Follow (stream) logs in real time

Code
Terminal window
docker service logs -f web

Show last N lines with timestamps

Code
Terminal window
docker service logs --tail 100 -t web

View logs from a specific task (replica)

Append the replica number to the service name to scope logs to a single task.

Code
Terminal window
docker service logs web.1

Follow logs with full details

`--details` includes extra attributes set on the log message (e.g., service name, task ID).

Code
Terminal window
docker service logs -f -t --tail 50 --details web

Cluster Events

Monitor real-time events from the swarm cluster.

Watch all Docker events

Code
Terminal window
docker system events

Filter events by service type

Code
Terminal window
docker system events --filter type=service

Filter events by node type

Code
Terminal window
docker system events --filter type=node

Watch events since a timestamp

Code
Terminal window
docker system events --since "2026-03-07T00:00:00"

Cluster Health & Info

Check overall swarm health and resource usage.

Show swarm status and cluster info

Code
Terminal window
docker info
Output
...
Swarm: active
NodeID: abc123def456
Is Manager: true
ClusterID: xyz789
Managers: 3
Nodes: 5
...

Show disk usage

Code
Terminal window
docker system df
Output
TYPE TOTAL ACTIVE SIZE RECLAIMABLE
Images 12 8 2.1GB 450MB (21%)
Containers 25 20 180MB 12MB (6%)
Local Volumes 8 6 3.2GB 850MB (26%)
Build Cache 0 0 0B 0B

Remove unused resources

Code
Terminal window
# Remove stopped containers, unused images, volumes, networks
docker system prune -f
# Also remove unused volumes
docker system prune --volumes -f
  • Run on each node individually `docker system prune` is not a cluster-wide command.

Rolling Updates & Rollbacks

Perform zero-downtime deployments and recover from failed updates.

Update Strategy Configuration

Set up update parallelism, delay, failure action, and monitoring window.

Full update policy example

- parallelism 2: update 2 replicas at a time - delay 20s: wait 20 seconds between each batch - monitor 30s: wait 30 seconds after each task update before marking it a success - failure-action rollback: automatically revert on failure - max-failure-ratio 0.2: allow up to 20% of tasks to fail before triggering rollback - order start-first: start the new task before stopping the old one (requires spare capacity)

Code
Terminal window
docker service update \
--update-parallelism 2 \
--update-delay 20s \
--update-monitor 30s \
--update-failure-action rollback \
--update-max-failure-ratio 0.2 \
--update-order start-first \
web
  • `start-first` provides zero-downtime during updates but temporarily increases resource usage.
  • `stop-first` (default) stops the old task before starting the new one.
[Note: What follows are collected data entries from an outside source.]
-- ==== Sys2Proof/Laws/FrameHostLink.lean ====
section
/-! SUPPORT. Frames of the functions of Machine/HostLink.lean: which parts of the state each may change. -/

namespace Sys2Proof.Machine

theorem State.aerNonFatal_frame {bit : Nat} {W : Nat} {s₀ s₁ : State} (h₀ : Fr W s₀ s₁) (hw : 2147484672 &&& W = 2147484672) :
    Fr W s₀ (State.aerNonFatal s₁ bit) := by
  refine Fr.lift hw h₀ ?_
  have h : Fr 2147484672 s₁ s₁ := Fr.refl
  clear h₀ hw
  first | rw [State.aerNonFatal] | unfold State.aerNonFatal
  repeat' first
    | with_reducible assumption
    | (with_reducible refine State.cfgWr_frame ?_ rfl)
    | (with_reducible refine State.emit_frame ?_ rfl)
    | (with_reducible refine Fr.ite ?_ ?_)

theorem State.aerAdvisory_frame {bit : Nat} {W : Nat} {s₀ s₁ : State} (h₀ : Fr W s₀ s₁) (hw : 2147484672 &&& W = 2147484672) :
    Fr W s₀ (State.aerAdvisory s₁ bit) := by
  refine Fr.lift hw h₀ ?_
  have h : Fr 2147484672 s₁ s₁ := Fr.refl
  clear h₀ hw
  first | rw [State.aerAdvisory] | unfold State.aerAdvisory
  repeat' first
    | with_reducible assumption
    | (intro x; refine_lift have hb : ∀ y, y = x → Fr 2147484672 s₁ y := ?_; ?_; all_goals first | (have hx := hb x rfl; clear hb; clear_value x) | (intro y hy; unfold x at hy; rw [hy]; clear hy y))
    | (intro x; clear_value x)
    | (lift_lets; intro x; refine_lift have hb : ∀ y, y = x → Fr 2147484672 s₁ y := ?_; ?_; all_goals first | (have hx := hb x rfl; clear hb; clear_value x) | (intro y hy; unfold x at hy; rw [hy]; clear hy y))
    | (lift_lets; intro x; clear_value x)
    | (with_reducible refine State.cfgWr_frame ?_ rfl)
    | (with_reducible refine State.emit_frame ?_ rfl)
    | (with_reducible refine Fr.ite ?_ ?_)
    | (with_reducible exact Fr2.out (by assumption))
    | dsimp only
    | split

theorem State.unsupported_frame {W : Nat} {s₀ s₁ : State} (h₀ : Fr W s₀ s₁) (hw : 2147484672 &&& W = 2147484672) :
    Fr W s₀ (State.unsupported s₁) := by
  refine Fr.lift hw h₀ ?_
  have h : Fr 2147484672 s₁ s₁ := Fr.refl
  clear h₀ hw
  first | rw [State.unsupported] | unfold State.unsupported
  repeat' first
    | with_reducible assumption
    | (with_reducible refine State.aerAdvisory_frame ?_ rfl)
    | (with_reducible refine Fr.ite ?_ ?_)
    | split

theorem writeWinCommit_frame {q : Requester} {v : W32} {W : Nat} {s₀ s₁ : State} (h₀ : Fr W s₀ s₁) (hw : 2 &&& W = 2) :
    Fr W s₀ (writeWinCommit q v s₁) := by
  refine Fr.lift hw h₀ ?_
  have h : Fr 2 s₁ s₁ := Fr.refl
  clear h₀ hw
  first | rw [writeWinCommit] | unfold writeWinCommit
  repeat' first
    | with_reducible assumption
    | (with_reducible refine State.sf_frame ?_ rfl)
    | (with_reducible refine Fr.ite ?_ ?_)
    | split

theorem writeWinStaged_frame {q : Requester} {off : Nat} {mask : W32} {v : W32} {W : Nat} {s₀ s₁ : State} (h₀ : Fr W s₀ s₁) (hw : 2 &&& W = 2) :
    Fr W s₀ (writeWinStaged q off mask v s₁) := by
  refine Fr.lift hw h₀ ?_
  have h : Fr 2 s₁ s₁ := Fr.refl
  clear h₀ hw
  first | rw [writeWinStaged] | unfold writeWinStaged
  repeat' first
    | with_reducible assumption
    | (with_reducible refine State.wr_frame ?_ rfl)
    | (with_reducible refine Fr.ite ?_ ?_)

theorem State.hwinCommit_frame {t : List HWin} {W : Nat} {s₀ s₁ : State} (h₀ : Fr W s₀ s₁) (hw : 2147483650 &&& W = 2147483650) :
    Fr W s₀ (State.hwinCommit s₁ t) := by
  refine Fr.lift hw h₀ ?_
  have h : Fr 2147483650 s₁ s₁ := Fr.refl
  clear h₀ hw
  first | rw [State.hwinCommit] | unfold State.hwinCommit
  repeat' first
    | with_reducible assumption
    | (lift_lets; intro x; clear_value x)
    | (with_reducible refine State.sf_frame ?_ rfl)
    | (with_reducible refine Fr.onSome ?_ (fun a => ?_))
    | (with_reducible refine Fr.host ?_ rfl)

theorem writeHwinCommit_frame {q : Requester} {v : W32} {W : Nat} {s₀ s₁ : State} (h₀ : Fr W s₀ s₁) (hw : 96759174925370 &&& W = 96759174925370) :
    Fr W s₀ (writeHwinCommit q v s₁) := by
  refine Fr.lift hw h₀ ?_
  have h : Fr 96759174925370 s₁ s₁ := Fr.refl
  clear h₀ hw
  first | rw [writeHwinCommit] | unfold writeHwinCommit
  repeat' first
    | with_reducible assumption
    | (with_reducible refine State.load_frame ?_ rfl)
    | (with_reducible refine Fr22.out (State.load_frame ?_ rfl))
    | (with_reducible refine State.hwinCommit_frame ?_ rfl)
    | (with_reducible refine Fr.ite ?_ ?_)

theorem writeHwinBase_frame {q : Requester} {off : Nat} {mask : W32} {v : W32} {W : Nat} {s₀ s₁ : State} (h₀ : Fr W s₀ s₁) (hw : 2 &&& W = 2) :
    Fr W s₀ (writeHwinBase q off mask v s₁) := by
  refine Fr.lift hw h₀ ?_
  have h : Fr 2 s₁ s₁ := Fr.refl
  clear h₀ hw
  first | rw [writeHwinBase] | unfold writeHwinBase
  repeat' first
    | with_reducible assumption
    | (with_reducible refine State.wr_frame ?_ rfl)
    | (with_reducible refine Fr.ite ?_ ?_)

theorem State.hostStops_frame {W : Nat} {s₀ s₁ : State} (h₀ : Fr W s₀ s₁) (hw : 131957002407230 &&& W = 131957002407230) :
    Fr W s₀ (State.hostStops s₁) := by
  refine Fr.lift hw h₀ ?_
  have h : Fr 131957002407230 s₁ s₁ := Fr.refl
  clear h₀ hw
  first | rw [State.hostStops] | unfold State.hostStops
  repeat' first
    | with_reducible assumption
    | (lift_lets; intro x; clear_value x)
    | (with_reducible refine State.stoHostDown_frame ?_ rfl)
    | (with_reducible refine State.pba_frame ?_ rfl)
    | (with_reducible refine State.trnHostDown_frame ?_ rfl)
    | (with_reducible refine Fr.foldl (fun z a h => ?_) ?_)
    | (with_reducible refine Fr.host ?_ rfl)

theorem State.hostReturns_frame {W : Nat} {s₀ s₁ : State} (h₀ : Fr W s₀ s₁) (hw : 131957213171198 &&& W = 131957213171198) :
    Fr W s₀ (State.hostReturns s₁) := by
  refine Fr.lift hw h₀ ?_
  have h : Fr 131957213171198 s₁ s₁ := Fr.refl
  clear h₀ hw
  first | rw [State.hostReturns] | unfold State.hostReturns
  repeat' first
    | with_reducible assumption
    | (with_reducible refine State.flushEvents_frame ?_ rfl)
    | (with_reducible refine State.pumpAll_frame ?_ rfl)
    | (with_reducible refine State.instFlushAll_frame ?_ rfl)
    | (with_reducible refine State.kvPump_frame ?_ rfl)
    | (with_reducible refine Fr.ite ?_ ?_)

theorem State.startFlr_frame {W : Nat} {s₀ s₁ : State} (h₀ : Fr W s₀ s₁) (hw : 131958285864254 &&& W = 131958285864254) :
    Fr W s₀ (State.startFlr s₁) := by
  refine Fr.lift hw h₀ ?_
  have h : Fr 131958285864254 s₁ s₁ := Fr.refl
  clear h₀ hw
  first | rw [State.startFlr] | unfold State.startFlr
  repeat' first
    | with_reducible assumption
    | (intro x; clear_value x)
    | (lift_lets; intro x; clear_value x)
    | (with_reducible refine State.secFlr_frame ?_ rfl)
    | (with_reducible refine State.instReset_frame ?_ rfl)
    | (with_reducible refine State.hostStops_frame ?_ rfl)
    | (with_reducible refine State.sf_frame ?_ rfl)
    | (with_reducible refine Fr.foldl (fun z a h => ?_) ?_)
    | dsimp only
    | (with_reducible refine Fr.host ?_ rfl)
    | (refine Fr.upd_regs_host ?_ rfl rfl (fun hs => by first | exact Tab.wf_set _ _ (hs.1) | exact Tab.wf_filter _ (hs.1)))

theorem State.toD3hot_frame {W : Nat} {s₀ s₁ : State} (h₀ : Fr W s₀ s₁) (hw : 131957002407230 &&& W = 131957002407230) :
    Fr W s₀ (State.toD3hot s₁) := by
  refine Fr.lift hw h₀ ?_
  have h : Fr 131957002407230 s₁ s₁ := Fr.refl
  clear h₀ hw
  first | rw [State.toD3hot] | unfold State.toD3hot
  repeat' first
    | with_reducible assumption
    | (lift_lets; intro x; clear_value x)
    | (with_reducible refine State.cfgWr_frame ?_ rfl)
    | (with_reducible refine State.hostStops_frame ?_ rfl)
    | (with_reducible refine Fr.host ?_ rfl)

theorem State.toD0_frame {W : Nat} {s₀ s₁ : State} (h₀ : Fr W s₀ s₁) (hw : 131957213171198 &&& W = 131957213171198) :
    Fr W s₀ (State.toD0 s₁) := by
  refine Fr.lift hw h₀ ?_
  have h : Fr 131957213171198 s₁ s₁ := Fr.refl
  clear h₀ hw
  first | rw [State.toD0] | unfold State.toD0
  repeat' first
    | with_reducible assumption
    | (lift_lets; intro x; clear_value x)
    | (with_reducible refine State.cfgWr_frame ?_ rfl)
    | (with_reducible refine State.hostReturns_frame ?_ rfl)
    | split
    | (with_reducible refine Fr.host ?_ rfl)

end Sys2Proof.Machine
end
Rollback policy configuration

Defines how a rollback itself is performed similar parameters to the update config.

Code
Terminal window
docker service update \
--rollback-parallelism 2 \
--rollback-delay 10s \
--rollback-failure-action pause \
--rollback-monitor 20s \
--rollback-max-failure-ratio 0.1 \
--rollback-order start-first \
web

Perform & Monitor Updates

Execute a rolling update and roll back if needed.
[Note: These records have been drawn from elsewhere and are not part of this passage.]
-- ==== Sys2Proof/Laws/FrameRegisters.lean ====
section
/-! SUPPORT. Frames of the functions of Machine/Registers.lean: which parts of the state each may change. -/

namespace Sys2Proof.Machine

theorem writePlain_frame {q : Requester} {off : Nat} {v : W32} {W : Nat} {s₀ s₁ : State} (h₀ : Fr W s₀ s₁) (hw : 2 &&& W = 2) :
    Fr W s₀ (writePlain q off v s₁) := by
  refine Fr.lift hw h₀ ?_
  have h : Fr 2 s₁ s₁ := Fr.refl
  clear h₀ hw
  first | rw [writePlain] | unfold writePlain
  repeat' first
    | with_reducible assumption
    | (with_reducible refine State.wr_frame ?_ rfl)
    | (with_reducible refine Fr.ite ?_ ?_)
    | split

theorem writeCoreEvt_frame {q : Requester} {c : Nat} {v : W32} {W : Nat} {s₀ s₁ : State} (h₀ : Fr W s₀ s₁) (hw : 549755813888 &&& W = 549755813888) :
    Fr W s₀ (writeCoreEvt q c v s₁) := by
  refine Fr.lift hw h₀ ?_
  have h : Fr 549755813888 s₁ s₁ := Fr.refl
  clear h₀ hw
  first | rw [writeCoreEvt] | unfold writeCoreEvt
  repeat' first
    | with_reducible assumption
    | (with_reducible refine State.setEvents_frame ?_ rfl)
    | (with_reducible refine Fr.ite ?_ ?_)

theorem writeMbx_frame {q : Requester} {off : Nat} {v : W32} {W : Nat} {s₀ s₁ : State} (h₀ : Fr W s₀ s₁) (hw : 549755815938 &&& W = 549755815938) :
    Fr W s₀ (writeMbx q off v s₁) := by
  refine Fr.lift hw h₀ ?_
  have h : Fr 549755815938 s₁ s₁ := Fr.refl
  clear h₀ hw
  first | rw [writeMbx] | unfold writeMbx
  repeat' first
    | with_reducible assumption
    | (with_reducible refine writeMbxCtl_frame ?_ rfl)
    | (with_reducible refine writePlain_frame ?_ rfl)
    | (with_reducible refine Fr.ite ?_ ?_)
    | split

theorem writeDev_frame {q : Requester} {off : Nat} {v : W32} {W : Nat} {s₀ s₁ : State} (h₀ : Fr W s₀ s₁) (hw : 136322261975038 &&& W = 136322261975038) :
    Fr W s₀ (writeDev q off v s₁) := by
  refine Fr.lift hw h₀ ?_
  have h : Fr 136322261975038 s₁ s₁ := Fr.refl
  clear h₀ hw
  unfold writeDev
  repeat' first
    | with_reducible assumption
    | (with_reducible refine writeLoadCtl_frame ?_ rfl)
    | (with_reducible refine writeDevReset_frame ?_ rfl)
    | (with_reducible refine writeDevEnable_frame ?_ rfl)
    | (with_reducible refine writeLoadAddr_frame ?_ rfl)
    | (with_reducible refine writeHeartbeat_frame ?_ rfl)
    | split

theorem writeFltAt_frame {q : Requester} {off : Nat} {v : W32} {o : Nat} {W : Nat} {s₀ s₁ : State} (h₀ : Fr W s₀ s₁) (hw : 96759174925346 &&& W = 96759174925346) :
    Fr W s₀ (writeFltAt q off v s₁ o) := by
  refine Fr.lift hw h₀ ?_
  have h : Fr 96759174925346 s₁ s₁ := Fr.refl
  clear h₀ hw
  unfold writeFltAt
  repeat' first
    | with_reducible assumption
    | dsimp only
    | (with_reducible refine writeFltBlocks_frame ?_ rfl)
    | (with_reducible refine writeFltCtl_frame ?_ rfl)
    | (with_reducible refine writeFltInj_frame ?_ rfl)
    | (with_reducible refine State.ackFault_frame ?_ rfl)
    | (with_reducible refine writePlain_frame ?_ rfl)
    | split
    | dsimp only

theorem writeFlt_frame {q : Requester} {off : Nat} {v : W32} {W : Nat} {s₀ s₁ : State} (h₀ : Fr W s₀ s₁) (hw : 96759174925346 &&& W = 96759174925346) :
    Fr W s₀ (writeFlt q off v s₁) := by
  refine Fr.lift hw h₀ ?_
  have h : Fr 96759174925346 s₁ s₁ := Fr.refl
  clear h₀ hw
  first | rw [writeFlt] | unfold writeFlt
  repeat' first
    | with_reducible assumption
    | (with_reducible refine writeFltAt_frame ?_ rfl)

theorem writeTimeAt_frame {q : Requester} {off : Nat} {v : W32} {o : Nat} {W : Nat} {s₀ s₁ : State} (h₀ : Fr W s₀ s₁) (hw : 67633154 &&& W = 67633154) :
    Fr W s₀ (writeTimeAt q off v s₁ o) := by
  refine Fr.lift hw h₀ ?_
  have h : Fr 67633154 s₁ s₁ := Fr.refl
  clear h₀ hw
  unfold writeTimeAt
  repeat' first
    | with_reducible assumption
    | (with_reducible refine writeTimeFreq_frame ?_ rfl)
    | (with_reducible refine writeTimeCtl_frame ?_ rfl)
    | (with_reducible refine writePlain_frame ?_ rfl)
    | split

theorem writeTime_frame {q : Requester} {off : Nat} {v : W32} {W : Nat} {s₀ s₁ : State} (h₀ : Fr W s₀ s₁) (hw : 67633154 &&& W = 67633154) :
    Fr W s₀ (writeTime q off v s₁) := by
  refine Fr.lift hw h₀ ?_
  have h : Fr 67633154 s₁ s₁ := Fr.refl
  clear h₀ hw
  first | rw [writeTime] | unfold writeTime
  repeat' first
    | with_reducible assumption
    | (with_reducible refine writeTimeAt_frame ?_ rfl)

theorem writePwrAt_frame {q : Requester} {off : Nat} {v : W32} {o : Nat} {W : Nat} {s₀ s₁ : State} (h₀ : Fr W s₀ s₁) (hw : 2199023255554 &&& W = 2199023255554) :
    Fr W s₀ (writePwrAt q off v s₁ o) := by
  refine Fr.lift hw h₀ ?_
  have h : Fr 2199023255554 s₁ s₁ := Fr.refl
  clear h₀ hw
  unfold writePwrAt
  repeat' first
    | with_reducible assumption
    | (with_reducible refine writePwrCtl_frame ?_ rfl)
    | (with_reducible refine writePwrStatus_frame ?_ rfl)
    | (with_reducible refine writePwrLevels_frame ?_ rfl)
    | (with_reducible refine writePwrBudget_frame ?_ rfl)
    | (with_reducible refine writePlain_frame ?_ rfl)
    | split

theorem writePwr_frame {q : Requester} {off : Nat} {v : W32} {W : Nat} {s₀ s₁ : State} (h₀ : Fr W s₀ s₁) (hw : 2199023255554 &&& W = 2199023255554) :
    Fr W s₀ (writePwr q off v s₁) := by
  refine Fr.lift hw h₀ ?_
  have h : Fr 2199023255554 s₁ s₁ := Fr.refl
  clear h₀ hw
  first | rw [writePwr] | unfold writePwr
  repeat' first
    | with_reducible assumption
    | (with_reducible refine writePwrAt_frame ?_ rfl)

theorem writeWin_frame {q : Requester} {off : Nat} {v : W32} {W : Nat} {s₀ s₁ : State} (h₀ : Fr W s₀ s₁) (hw : 2 &&& W = 2) :
    Fr W s₀ (writeWin q off v s₁) := by
  refine Fr.lift hw h₀ ?_
  have h : Fr 2 s₁ s₁ := Fr.refl
  clear h₀ hw
  first | rw [writeWin] | unfold writeWin
  repeat' first
    | with_reducible assumption
    | (with_reducible refine writeWinStaged_frame ?_ rfl)
    | (with_reducible refine writeWinCommit_frame ?_ rfl)
    | (with_reducible refine Fr.ite ?_ ?_)

theorem writeTgAt_frame {q : Requester} {off : Nat} {v : W32} {o : Nat} {W : Nat} {s₀ s₁ : State} (h₀ : Fr W s₀ s₁) (hw : 96759242034234 &&& W = 96759242034234) :
    Fr W s₀ (writeTgAt q off v s₁ o) := by
  refine Fr.lift hw h₀ ?_
  have h : Fr 96759242034234 s₁ s₁ := Fr.refl
  clear h₀ hw
  unfold writeTgAt
  repeat' first
    | with_reducible assumption
    | (with_reducible refine writeTgShpSel_frame ?_ rfl)
    | (with_reducible refine writeTgAdminCtl_frame ?_ rfl)
    | (with_reducible refine writePlain_frame ?_ rfl)
    | split

theorem writeTg_frame {q : Requester} {off : Nat} {v : W32} {W : Nat} {s₀ s₁ : State} (h₀ : Fr W s₀ s₁) (hw : 96759242034234 &&& W = 96759242034234) :
    Fr W s₀ (writeTg q off v s₁) := by
  refine Fr.lift hw h₀ ?_
  have h : Fr 96759242034234 s₁ s₁ := Fr.refl
  clear h₀ hw
  first | rw [writeTg] | unfold writeTg
  repeat' first
    | with_reducible assumption
    | (with_reducible refine writeTgAt_frame ?_ rfl)

theorem writeCluAt_frame {q : Requester} {c : Nat} {v : W32} {o : Nat} {W : Nat} {s₀ s₁ : State} (h₀ : Fr W s₀ s₁) (hw : 96759171189818 &&& W = 96759171189818) :
    Fr W s₀ (writeCluAt q c v s₁ o) := by
  refine Fr.lift hw h₀ ?_
  have h : Fr 96759171189818 s₁ s₁ := Fr.refl
  clear h₀ hw
  unfold writeCluAt
  repeat' first
    | with_reducible assumption
    | (with_reducible refine writeCluCmplBase_frame ?_ rfl)
    | (with_reducible refine writeCluCtl_frame ?_ rfl)
    | (with_reducible refine writeCluErr_frame ?_ rfl)
    | (with_reducible refine writeCluDb_frame ?_ rfl)
    | (with_reducible refine writeCluPctl_frame ?_ rfl)
    | (with_reducible refine writeCluCmplHead_frame ?_ rfl)
    | (with_reducible refine writeCluCmdBase_frame ?_ rfl)
    | split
Update image with controlled rollout

Code
Terminal window
docker service update \
--image nginx:1.25-alpine \
--update-parallelism 1 \
--update-delay 15s \
web

Monitor update progress

Code
Terminal window
# Watch tasks being replaced
watch docker service ps web
# Check the update state
docker service inspect --pretty web | grep -A5 UpdateStatus
Output
UpdateStatus:
State: updating
Started: 3 seconds ago
Message: update in progress

Pause an in-progress update

Halts the rolling update at the current batch. Useful when you observe issues mid-rollout.

Code
Terminal window
docker service update --update-pause web

Resume a paused update

Code
Terminal window
docker service update --update-resume web

Manual rollback

Reverts to the previous service spec. Can be issued even if the update has completed.

Code
Terminal window
docker service rollback web
  • Swarm stores only one previous state (PreviousSpec). You cannot chain multiple rollbacks.